* _What the task asks_: In the listing that follows, the range to quote begins at the line that has "match s.listOf b.addr e with" and ends after the line that has "def State.nextPacket (s"; quote it verbatim and add nothing.

* _The records_:
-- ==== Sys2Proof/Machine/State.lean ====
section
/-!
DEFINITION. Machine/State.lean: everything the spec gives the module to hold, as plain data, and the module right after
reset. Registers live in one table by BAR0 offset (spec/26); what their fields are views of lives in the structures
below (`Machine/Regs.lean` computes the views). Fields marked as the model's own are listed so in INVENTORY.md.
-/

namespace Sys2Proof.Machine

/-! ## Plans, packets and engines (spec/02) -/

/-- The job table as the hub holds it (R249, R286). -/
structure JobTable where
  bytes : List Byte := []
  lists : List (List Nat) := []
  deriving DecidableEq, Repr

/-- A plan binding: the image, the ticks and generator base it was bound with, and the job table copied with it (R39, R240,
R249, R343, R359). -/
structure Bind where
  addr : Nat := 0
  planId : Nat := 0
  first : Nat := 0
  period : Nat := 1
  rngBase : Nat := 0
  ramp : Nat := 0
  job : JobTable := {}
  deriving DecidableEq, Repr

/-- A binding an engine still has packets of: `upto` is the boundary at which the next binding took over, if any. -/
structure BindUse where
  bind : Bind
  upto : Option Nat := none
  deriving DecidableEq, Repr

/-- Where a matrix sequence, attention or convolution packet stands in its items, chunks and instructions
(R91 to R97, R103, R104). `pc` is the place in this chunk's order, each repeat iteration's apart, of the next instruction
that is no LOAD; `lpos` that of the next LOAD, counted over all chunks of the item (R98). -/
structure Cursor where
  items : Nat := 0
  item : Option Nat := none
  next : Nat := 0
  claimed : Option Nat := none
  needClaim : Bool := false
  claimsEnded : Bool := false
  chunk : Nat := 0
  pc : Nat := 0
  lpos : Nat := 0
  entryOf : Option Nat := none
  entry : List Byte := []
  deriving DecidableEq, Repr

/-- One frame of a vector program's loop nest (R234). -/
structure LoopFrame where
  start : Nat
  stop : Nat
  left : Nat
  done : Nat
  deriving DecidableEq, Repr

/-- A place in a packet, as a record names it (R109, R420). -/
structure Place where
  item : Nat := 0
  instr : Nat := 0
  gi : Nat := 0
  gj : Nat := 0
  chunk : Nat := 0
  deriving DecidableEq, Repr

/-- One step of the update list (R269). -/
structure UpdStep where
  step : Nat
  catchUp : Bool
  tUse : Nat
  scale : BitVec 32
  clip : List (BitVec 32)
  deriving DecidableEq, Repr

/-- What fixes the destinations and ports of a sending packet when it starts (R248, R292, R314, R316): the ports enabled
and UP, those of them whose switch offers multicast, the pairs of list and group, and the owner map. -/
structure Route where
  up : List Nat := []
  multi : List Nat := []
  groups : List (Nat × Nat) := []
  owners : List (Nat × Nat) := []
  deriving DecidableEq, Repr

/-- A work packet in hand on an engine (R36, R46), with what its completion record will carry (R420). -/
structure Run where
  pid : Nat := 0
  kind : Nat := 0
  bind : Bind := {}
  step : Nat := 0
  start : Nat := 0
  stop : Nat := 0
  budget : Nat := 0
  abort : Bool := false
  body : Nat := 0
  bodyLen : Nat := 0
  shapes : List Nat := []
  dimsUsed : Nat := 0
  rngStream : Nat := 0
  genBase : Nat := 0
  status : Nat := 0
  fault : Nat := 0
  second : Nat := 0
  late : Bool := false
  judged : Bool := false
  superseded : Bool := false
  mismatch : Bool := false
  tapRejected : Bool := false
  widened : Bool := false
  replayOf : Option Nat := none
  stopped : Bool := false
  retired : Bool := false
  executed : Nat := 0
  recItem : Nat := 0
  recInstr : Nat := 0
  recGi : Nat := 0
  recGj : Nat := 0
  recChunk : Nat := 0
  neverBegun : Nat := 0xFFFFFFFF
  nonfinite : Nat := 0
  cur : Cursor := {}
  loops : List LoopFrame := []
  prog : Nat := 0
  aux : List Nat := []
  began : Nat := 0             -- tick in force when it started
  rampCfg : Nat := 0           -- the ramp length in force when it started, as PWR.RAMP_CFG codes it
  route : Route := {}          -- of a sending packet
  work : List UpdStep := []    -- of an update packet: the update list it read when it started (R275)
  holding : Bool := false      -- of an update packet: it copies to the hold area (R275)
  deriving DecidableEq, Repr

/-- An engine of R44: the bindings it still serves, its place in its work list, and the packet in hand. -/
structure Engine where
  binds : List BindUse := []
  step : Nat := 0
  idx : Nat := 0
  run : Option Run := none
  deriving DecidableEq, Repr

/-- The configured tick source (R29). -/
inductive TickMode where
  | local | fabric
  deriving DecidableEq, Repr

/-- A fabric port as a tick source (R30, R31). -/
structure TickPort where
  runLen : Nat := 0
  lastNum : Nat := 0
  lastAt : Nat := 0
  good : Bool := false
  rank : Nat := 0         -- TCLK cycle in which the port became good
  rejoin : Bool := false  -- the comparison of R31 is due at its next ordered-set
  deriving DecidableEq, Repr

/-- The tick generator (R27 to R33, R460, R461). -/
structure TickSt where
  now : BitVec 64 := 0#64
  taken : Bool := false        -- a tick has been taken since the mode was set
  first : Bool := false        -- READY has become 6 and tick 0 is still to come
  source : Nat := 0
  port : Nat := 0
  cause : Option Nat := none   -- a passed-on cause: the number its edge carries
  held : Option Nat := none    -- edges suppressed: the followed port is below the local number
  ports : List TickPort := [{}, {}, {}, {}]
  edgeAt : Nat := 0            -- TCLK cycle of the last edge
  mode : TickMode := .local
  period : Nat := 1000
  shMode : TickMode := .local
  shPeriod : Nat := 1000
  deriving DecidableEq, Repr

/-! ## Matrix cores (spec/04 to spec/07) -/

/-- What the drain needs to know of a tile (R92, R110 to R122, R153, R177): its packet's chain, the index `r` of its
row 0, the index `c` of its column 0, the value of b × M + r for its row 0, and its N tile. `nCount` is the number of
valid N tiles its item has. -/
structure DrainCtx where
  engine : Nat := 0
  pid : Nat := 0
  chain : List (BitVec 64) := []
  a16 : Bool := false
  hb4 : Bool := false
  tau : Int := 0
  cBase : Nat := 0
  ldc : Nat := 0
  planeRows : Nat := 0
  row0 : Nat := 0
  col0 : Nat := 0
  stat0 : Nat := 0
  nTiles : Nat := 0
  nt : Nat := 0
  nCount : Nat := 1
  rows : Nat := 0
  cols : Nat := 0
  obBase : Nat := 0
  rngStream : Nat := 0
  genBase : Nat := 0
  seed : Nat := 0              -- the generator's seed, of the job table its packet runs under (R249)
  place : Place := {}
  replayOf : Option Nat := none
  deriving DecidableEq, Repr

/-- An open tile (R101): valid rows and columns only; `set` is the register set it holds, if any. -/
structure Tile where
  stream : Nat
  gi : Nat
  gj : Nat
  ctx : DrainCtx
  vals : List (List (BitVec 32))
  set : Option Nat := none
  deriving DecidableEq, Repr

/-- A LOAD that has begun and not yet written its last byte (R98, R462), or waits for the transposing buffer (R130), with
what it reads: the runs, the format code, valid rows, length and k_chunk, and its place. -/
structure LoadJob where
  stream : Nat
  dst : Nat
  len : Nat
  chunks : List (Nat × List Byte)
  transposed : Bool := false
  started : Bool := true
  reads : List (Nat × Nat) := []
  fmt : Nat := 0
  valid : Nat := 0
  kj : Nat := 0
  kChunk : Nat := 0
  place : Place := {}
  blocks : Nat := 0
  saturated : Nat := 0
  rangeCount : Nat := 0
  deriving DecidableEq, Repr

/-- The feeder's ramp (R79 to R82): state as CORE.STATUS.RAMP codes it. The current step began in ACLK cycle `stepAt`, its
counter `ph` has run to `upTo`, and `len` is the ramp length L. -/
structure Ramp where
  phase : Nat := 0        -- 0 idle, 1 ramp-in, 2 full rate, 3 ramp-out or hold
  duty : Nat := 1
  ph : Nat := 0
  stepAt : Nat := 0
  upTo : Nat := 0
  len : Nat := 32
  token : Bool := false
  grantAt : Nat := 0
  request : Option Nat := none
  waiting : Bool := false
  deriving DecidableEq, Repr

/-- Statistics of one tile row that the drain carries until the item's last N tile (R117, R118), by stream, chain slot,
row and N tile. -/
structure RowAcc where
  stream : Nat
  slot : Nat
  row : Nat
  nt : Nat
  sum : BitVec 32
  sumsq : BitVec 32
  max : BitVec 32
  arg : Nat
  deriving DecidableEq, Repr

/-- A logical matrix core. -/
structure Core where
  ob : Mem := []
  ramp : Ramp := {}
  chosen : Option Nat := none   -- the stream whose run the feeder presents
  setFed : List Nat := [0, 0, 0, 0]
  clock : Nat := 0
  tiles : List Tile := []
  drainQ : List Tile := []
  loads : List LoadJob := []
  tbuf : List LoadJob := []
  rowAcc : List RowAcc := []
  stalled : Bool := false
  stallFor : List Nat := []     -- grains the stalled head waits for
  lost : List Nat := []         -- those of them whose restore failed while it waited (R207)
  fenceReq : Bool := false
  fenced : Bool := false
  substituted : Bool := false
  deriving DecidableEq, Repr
--
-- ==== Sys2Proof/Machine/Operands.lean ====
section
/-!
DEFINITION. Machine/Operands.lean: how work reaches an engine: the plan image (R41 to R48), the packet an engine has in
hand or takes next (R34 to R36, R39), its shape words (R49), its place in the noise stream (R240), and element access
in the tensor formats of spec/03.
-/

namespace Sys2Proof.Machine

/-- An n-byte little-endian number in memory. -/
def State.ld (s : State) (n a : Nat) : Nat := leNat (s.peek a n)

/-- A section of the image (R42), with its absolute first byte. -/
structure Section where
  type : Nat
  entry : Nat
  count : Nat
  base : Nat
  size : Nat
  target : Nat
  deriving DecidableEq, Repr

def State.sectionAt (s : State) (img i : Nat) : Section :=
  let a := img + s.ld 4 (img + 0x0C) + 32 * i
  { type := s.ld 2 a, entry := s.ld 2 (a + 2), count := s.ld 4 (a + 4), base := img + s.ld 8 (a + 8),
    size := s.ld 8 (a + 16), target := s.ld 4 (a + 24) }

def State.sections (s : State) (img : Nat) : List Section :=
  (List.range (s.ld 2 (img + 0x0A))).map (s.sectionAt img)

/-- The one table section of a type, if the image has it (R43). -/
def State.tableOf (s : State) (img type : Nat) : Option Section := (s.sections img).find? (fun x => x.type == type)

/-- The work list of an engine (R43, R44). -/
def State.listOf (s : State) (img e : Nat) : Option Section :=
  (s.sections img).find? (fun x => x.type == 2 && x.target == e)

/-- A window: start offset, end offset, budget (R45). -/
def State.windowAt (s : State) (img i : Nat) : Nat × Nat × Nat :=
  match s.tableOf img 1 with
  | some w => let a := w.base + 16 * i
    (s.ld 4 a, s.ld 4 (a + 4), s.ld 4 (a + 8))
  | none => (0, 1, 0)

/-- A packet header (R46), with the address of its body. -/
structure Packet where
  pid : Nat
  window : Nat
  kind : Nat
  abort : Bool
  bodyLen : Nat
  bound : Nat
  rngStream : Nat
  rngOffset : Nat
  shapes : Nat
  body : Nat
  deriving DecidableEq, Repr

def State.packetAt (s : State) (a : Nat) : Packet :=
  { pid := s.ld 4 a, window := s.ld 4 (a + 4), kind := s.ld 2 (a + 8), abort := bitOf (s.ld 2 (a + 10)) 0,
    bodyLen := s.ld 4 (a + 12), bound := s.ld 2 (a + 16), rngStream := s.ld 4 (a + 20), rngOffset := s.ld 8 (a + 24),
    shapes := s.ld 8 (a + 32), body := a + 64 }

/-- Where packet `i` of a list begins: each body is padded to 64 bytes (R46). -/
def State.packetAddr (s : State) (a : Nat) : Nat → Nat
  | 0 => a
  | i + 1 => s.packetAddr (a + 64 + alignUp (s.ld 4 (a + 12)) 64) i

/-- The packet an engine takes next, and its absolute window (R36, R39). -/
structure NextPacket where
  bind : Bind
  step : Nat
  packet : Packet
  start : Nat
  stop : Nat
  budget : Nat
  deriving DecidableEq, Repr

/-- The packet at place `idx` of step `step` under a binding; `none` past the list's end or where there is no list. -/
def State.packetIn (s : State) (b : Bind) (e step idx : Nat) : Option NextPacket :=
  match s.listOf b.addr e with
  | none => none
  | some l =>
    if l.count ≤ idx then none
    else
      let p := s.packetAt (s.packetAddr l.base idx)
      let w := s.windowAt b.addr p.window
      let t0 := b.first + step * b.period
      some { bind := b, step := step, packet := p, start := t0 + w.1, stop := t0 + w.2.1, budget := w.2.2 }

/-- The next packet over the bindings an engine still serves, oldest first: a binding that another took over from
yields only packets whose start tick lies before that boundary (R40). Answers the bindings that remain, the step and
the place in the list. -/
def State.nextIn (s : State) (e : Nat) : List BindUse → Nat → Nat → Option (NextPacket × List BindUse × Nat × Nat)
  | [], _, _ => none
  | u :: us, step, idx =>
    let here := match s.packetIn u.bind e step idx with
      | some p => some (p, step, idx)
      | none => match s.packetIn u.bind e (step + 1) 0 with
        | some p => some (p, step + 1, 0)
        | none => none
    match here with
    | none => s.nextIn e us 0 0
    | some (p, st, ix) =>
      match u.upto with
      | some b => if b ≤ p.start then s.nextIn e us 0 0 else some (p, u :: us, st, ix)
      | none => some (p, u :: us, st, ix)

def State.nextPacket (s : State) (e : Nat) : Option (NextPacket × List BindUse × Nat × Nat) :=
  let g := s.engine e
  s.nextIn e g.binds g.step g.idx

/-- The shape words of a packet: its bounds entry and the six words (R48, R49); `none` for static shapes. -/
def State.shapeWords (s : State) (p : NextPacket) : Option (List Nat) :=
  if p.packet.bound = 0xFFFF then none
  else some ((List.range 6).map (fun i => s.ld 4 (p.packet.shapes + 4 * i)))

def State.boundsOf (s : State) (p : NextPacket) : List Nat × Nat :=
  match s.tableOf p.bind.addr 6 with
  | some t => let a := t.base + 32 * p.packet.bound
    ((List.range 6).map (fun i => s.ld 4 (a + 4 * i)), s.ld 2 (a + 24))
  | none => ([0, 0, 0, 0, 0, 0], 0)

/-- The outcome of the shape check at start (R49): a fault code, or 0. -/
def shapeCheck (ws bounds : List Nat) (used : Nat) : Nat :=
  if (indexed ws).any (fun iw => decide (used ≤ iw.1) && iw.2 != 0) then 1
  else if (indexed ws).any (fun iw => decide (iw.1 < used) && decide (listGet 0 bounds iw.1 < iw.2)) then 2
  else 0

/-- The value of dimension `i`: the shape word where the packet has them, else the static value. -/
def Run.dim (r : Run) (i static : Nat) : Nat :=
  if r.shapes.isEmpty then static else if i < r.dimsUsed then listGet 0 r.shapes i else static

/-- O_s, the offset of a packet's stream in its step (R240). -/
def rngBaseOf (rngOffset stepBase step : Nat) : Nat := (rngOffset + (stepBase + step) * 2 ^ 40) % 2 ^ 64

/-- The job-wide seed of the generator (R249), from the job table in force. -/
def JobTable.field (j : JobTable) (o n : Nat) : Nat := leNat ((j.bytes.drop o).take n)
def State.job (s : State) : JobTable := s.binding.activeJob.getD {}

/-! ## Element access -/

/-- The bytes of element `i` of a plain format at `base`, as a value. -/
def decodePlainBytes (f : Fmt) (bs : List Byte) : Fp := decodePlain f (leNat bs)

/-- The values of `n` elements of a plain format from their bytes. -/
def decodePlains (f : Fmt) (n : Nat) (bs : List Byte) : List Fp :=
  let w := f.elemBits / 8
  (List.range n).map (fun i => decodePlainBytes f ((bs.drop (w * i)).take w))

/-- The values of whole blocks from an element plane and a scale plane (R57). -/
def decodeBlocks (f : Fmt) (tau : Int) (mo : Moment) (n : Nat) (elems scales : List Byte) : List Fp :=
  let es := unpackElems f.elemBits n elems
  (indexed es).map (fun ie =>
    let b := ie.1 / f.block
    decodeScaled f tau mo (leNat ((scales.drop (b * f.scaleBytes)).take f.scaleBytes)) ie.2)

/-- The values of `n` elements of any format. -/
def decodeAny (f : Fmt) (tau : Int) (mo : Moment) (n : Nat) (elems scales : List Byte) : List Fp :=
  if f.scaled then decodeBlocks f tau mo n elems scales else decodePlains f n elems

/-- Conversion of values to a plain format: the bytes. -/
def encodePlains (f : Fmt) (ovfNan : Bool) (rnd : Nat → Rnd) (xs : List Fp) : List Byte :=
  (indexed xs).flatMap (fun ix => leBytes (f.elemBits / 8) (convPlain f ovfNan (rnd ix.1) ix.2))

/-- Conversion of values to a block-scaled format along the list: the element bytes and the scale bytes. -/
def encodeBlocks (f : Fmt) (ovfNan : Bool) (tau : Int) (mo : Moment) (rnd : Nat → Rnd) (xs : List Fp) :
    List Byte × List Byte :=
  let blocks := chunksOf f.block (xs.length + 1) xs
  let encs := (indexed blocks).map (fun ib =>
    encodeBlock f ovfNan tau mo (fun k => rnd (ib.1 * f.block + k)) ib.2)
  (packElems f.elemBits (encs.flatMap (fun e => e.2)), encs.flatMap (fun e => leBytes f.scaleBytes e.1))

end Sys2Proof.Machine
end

* _Finished task_:
  match s.listOf b.addr e with
  | none => none
  | some l =>
    if l.count ≤ idx then none
    else
      let p := s.packetAt (s.packetAddr l.base idx)
      let w := s.windowAt b.addr p.window
      let t0 := b.first + step * b.period
      some { bind := b, step := step, packet := p, start := t0 + w.1, stop := t0 + w.2.1, budget := w.2.2 }

/-- The next packet over the bindings an engine still serves, oldest first: a binding that another took over from
yields only packets whose start tick lies before that boundary (R40). Answers the bindings that remain, the step and
the place in the list. -/
def State.nextIn (s : State) (e : Nat) : List BindUse → Nat → Nat → Option (NextPacket × List BindUse × Nat × Nat)
  | [], _, _ => none
  | u :: us, step, idx =>
    let here := match s.packetIn u.bind e step idx with
      | some p => some (p, step, idx)
      | none => match s.packetIn u.bind e (step + 1) 0 with
        | some p => some (p, step + 1, 0)
        | none => none
    match here with
    | none => s.nextIn e us 0 0
    | some (p, st, ix) =>
      match u.upto with
      | some b => if b ≤ p.start then s.nextIn e us 0 0 else some (p, u :: us, st, ix)
      | none => some (p, u :: us, st, ix)

def State.nextPacket (s : State) (e : Nat) : Option (NextPacket × List BindUse × Nat × Nat) :=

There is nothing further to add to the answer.